Write out, word for word, the first line of the data below and every line after it through the one containing "staging copy. -/".

Stored data entries:

============

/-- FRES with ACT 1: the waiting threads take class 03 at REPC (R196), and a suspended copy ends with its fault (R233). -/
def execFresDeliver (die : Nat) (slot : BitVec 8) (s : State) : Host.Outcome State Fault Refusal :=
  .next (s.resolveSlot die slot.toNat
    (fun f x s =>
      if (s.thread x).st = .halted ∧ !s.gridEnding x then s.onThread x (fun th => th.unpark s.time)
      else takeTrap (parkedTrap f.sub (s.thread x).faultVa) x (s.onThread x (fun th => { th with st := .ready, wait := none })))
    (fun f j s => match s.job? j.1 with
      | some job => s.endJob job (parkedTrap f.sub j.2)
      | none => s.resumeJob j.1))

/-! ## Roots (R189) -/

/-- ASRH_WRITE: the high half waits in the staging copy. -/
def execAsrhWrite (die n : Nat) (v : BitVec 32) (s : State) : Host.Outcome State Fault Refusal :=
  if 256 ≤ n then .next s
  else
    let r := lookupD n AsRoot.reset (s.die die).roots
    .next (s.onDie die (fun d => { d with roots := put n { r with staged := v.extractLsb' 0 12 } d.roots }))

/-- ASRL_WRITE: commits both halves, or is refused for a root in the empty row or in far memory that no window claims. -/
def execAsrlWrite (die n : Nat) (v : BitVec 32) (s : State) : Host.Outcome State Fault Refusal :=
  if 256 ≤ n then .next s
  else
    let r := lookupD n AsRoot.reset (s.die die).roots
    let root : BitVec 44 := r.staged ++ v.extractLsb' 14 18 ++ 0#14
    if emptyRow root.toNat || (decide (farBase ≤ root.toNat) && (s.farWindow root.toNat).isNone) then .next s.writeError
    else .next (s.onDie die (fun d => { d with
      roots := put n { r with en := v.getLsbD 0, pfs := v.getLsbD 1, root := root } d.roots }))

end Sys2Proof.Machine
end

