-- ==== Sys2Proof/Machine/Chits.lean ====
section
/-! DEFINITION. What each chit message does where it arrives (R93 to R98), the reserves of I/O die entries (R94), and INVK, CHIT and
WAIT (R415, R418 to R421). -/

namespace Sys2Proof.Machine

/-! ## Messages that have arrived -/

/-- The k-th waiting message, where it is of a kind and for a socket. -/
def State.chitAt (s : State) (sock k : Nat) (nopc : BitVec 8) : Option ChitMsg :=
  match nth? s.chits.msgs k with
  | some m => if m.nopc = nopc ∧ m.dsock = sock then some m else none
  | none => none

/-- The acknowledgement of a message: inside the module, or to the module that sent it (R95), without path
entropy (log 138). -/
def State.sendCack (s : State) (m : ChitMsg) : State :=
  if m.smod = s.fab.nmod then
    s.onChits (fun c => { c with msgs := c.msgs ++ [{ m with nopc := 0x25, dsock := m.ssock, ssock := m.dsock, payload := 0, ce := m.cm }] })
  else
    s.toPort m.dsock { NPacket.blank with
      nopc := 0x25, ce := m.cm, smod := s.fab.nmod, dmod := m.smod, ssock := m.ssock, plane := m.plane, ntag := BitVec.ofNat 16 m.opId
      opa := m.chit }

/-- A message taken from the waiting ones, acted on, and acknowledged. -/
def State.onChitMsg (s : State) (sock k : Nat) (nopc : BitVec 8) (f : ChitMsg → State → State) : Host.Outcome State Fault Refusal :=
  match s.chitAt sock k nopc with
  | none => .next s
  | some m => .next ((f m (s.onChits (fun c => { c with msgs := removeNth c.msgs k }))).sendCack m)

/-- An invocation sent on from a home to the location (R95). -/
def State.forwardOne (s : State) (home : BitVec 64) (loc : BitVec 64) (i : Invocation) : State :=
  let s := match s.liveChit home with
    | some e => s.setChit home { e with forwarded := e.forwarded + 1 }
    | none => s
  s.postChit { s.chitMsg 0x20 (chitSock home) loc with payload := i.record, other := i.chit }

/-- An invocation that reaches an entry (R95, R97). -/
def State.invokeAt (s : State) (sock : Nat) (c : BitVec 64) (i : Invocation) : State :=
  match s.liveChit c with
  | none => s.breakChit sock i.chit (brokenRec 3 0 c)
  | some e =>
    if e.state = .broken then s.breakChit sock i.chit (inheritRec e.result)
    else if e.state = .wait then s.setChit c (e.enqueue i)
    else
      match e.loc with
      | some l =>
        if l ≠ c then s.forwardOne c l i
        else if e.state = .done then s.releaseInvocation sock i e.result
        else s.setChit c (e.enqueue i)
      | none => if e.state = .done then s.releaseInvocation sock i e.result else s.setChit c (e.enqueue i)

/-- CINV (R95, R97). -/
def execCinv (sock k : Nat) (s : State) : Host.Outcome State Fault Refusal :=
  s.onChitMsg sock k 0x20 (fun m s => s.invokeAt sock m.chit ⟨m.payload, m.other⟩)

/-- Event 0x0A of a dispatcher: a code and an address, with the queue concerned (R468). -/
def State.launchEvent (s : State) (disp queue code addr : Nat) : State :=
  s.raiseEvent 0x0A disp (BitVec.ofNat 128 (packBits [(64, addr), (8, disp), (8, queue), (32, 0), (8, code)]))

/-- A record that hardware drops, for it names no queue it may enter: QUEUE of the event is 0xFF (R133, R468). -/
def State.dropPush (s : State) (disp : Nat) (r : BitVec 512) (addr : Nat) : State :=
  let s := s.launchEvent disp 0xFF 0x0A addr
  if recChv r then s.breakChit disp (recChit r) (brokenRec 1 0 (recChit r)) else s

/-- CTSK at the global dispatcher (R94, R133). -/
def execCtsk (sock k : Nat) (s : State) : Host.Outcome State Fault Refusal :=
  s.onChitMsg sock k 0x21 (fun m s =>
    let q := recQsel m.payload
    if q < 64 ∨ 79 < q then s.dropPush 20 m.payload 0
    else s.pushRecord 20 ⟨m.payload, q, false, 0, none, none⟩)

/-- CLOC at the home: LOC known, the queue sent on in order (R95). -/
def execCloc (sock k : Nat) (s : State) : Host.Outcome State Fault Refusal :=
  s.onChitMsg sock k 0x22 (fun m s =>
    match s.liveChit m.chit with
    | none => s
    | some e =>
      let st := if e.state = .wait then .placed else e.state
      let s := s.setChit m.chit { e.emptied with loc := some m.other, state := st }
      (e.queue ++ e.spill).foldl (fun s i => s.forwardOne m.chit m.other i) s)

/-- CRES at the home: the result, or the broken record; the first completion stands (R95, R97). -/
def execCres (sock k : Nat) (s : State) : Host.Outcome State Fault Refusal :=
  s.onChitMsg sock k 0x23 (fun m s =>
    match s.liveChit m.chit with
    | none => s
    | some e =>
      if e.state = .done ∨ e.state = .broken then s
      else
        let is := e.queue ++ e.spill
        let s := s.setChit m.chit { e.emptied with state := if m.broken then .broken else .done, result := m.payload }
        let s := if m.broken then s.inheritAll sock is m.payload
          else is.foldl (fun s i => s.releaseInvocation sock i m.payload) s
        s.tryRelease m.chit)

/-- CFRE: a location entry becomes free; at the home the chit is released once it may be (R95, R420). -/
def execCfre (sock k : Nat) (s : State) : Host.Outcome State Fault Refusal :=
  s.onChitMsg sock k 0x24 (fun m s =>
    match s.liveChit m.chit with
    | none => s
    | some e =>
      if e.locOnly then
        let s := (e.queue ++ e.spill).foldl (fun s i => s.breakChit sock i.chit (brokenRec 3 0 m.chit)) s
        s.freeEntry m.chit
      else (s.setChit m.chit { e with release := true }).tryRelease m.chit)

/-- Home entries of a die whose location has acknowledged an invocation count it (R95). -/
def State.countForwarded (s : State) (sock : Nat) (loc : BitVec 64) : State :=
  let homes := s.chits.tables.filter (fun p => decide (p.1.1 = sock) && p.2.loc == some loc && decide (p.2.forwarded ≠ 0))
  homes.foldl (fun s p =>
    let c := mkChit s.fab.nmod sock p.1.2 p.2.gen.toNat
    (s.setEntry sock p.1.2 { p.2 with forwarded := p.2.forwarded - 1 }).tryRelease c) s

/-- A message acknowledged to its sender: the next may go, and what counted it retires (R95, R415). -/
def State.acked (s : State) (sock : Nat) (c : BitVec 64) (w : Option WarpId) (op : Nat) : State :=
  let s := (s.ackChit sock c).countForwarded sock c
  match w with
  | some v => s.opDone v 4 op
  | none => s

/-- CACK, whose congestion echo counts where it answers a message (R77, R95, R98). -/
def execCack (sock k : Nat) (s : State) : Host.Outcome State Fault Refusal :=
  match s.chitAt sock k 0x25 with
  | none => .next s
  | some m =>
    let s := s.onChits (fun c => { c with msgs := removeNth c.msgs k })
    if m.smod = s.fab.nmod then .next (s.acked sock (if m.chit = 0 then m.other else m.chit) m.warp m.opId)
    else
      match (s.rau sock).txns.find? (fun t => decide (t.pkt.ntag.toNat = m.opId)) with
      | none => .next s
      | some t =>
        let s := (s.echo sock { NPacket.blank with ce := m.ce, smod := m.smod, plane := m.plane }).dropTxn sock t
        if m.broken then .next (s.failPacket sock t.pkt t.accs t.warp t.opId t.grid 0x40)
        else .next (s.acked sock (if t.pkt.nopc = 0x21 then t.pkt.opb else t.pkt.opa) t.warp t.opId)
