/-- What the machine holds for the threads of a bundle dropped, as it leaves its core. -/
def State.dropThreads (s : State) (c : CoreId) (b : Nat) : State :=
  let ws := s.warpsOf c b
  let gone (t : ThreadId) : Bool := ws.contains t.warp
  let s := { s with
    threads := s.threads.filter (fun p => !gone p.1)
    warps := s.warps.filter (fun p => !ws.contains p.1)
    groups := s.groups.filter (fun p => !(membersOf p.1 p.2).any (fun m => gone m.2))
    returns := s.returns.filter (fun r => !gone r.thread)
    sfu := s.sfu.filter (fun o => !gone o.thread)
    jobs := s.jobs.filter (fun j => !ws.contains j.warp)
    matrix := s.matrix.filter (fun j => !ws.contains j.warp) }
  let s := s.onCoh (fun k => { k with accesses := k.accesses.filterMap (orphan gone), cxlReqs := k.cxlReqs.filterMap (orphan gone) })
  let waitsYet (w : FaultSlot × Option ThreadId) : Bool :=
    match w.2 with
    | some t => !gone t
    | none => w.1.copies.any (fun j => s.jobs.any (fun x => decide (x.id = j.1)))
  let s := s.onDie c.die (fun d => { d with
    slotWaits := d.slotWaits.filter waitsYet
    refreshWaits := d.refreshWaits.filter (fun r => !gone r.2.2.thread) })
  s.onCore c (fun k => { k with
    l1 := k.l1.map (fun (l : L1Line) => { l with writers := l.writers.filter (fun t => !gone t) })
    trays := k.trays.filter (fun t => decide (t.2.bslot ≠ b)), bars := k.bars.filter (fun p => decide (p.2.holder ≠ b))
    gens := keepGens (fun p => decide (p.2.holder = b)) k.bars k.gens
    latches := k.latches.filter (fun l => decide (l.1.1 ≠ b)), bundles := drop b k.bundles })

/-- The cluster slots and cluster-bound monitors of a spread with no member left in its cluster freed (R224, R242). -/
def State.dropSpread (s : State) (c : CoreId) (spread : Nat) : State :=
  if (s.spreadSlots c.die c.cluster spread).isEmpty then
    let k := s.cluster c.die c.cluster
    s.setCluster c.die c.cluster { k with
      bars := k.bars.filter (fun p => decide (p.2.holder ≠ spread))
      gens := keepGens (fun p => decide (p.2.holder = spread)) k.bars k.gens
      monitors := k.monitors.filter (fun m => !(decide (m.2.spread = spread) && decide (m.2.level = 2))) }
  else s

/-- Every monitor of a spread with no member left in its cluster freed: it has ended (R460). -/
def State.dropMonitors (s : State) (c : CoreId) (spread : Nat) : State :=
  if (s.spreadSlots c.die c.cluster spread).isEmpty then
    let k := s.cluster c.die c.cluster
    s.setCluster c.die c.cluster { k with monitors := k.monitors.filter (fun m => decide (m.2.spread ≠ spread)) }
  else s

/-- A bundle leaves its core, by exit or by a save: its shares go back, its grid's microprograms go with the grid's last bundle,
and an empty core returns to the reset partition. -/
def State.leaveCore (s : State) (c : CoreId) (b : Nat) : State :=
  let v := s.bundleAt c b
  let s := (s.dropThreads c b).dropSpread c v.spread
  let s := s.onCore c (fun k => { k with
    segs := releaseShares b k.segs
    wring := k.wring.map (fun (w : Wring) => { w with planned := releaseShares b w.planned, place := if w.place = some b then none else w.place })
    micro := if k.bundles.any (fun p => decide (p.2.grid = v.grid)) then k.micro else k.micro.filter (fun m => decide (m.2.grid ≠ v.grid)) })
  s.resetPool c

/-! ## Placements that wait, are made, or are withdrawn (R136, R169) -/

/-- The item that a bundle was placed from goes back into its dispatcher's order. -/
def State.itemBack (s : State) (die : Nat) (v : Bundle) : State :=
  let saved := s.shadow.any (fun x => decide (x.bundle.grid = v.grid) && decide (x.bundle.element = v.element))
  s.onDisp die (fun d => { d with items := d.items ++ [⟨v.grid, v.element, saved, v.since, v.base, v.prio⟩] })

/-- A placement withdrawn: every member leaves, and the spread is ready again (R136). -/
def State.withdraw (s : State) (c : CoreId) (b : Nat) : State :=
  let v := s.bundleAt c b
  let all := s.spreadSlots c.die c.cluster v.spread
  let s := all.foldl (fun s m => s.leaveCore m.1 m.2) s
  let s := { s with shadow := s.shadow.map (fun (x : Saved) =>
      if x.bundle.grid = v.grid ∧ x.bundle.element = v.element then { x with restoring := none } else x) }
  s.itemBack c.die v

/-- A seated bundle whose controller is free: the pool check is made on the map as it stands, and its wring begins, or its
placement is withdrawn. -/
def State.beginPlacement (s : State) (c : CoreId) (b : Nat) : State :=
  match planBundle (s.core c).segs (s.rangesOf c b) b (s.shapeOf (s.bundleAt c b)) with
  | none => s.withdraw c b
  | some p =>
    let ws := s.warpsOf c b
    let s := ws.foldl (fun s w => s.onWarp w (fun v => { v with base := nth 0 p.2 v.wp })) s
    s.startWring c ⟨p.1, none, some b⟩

============

§ ANSWER SECTION:
/-- FRES with ACT 1: the waiting threads take class 03 at REPC (R196), and a suspended copy ends with its fault (R233). -/
def execFresDeliver (die : Nat) (slot : BitVec 8) (s : State) : Host.Outcome State Fault Refusal :=
  .next (s.resolveSlot die slot.toNat
    (fun f x s =>
      if (s.thread x).st = .halted ∧ !s.gridEnding x then s.onThread x (fun th => th.unpark s.time)
      else takeTrap (parkedTrap f.sub (s.thread x).faultVa) x (s.onThread x (fun th => { th with st := .ready, wait := none })))
    (fun f j s => match s.job? j.1 with
      | some job => s.endJob job (parkedTrap f.sub j.2)
      | none => s.resumeJob j.1))

/-! ## Roots (R189) -/

/-- ASRH_WRITE: the high half waits in the staging copy. -/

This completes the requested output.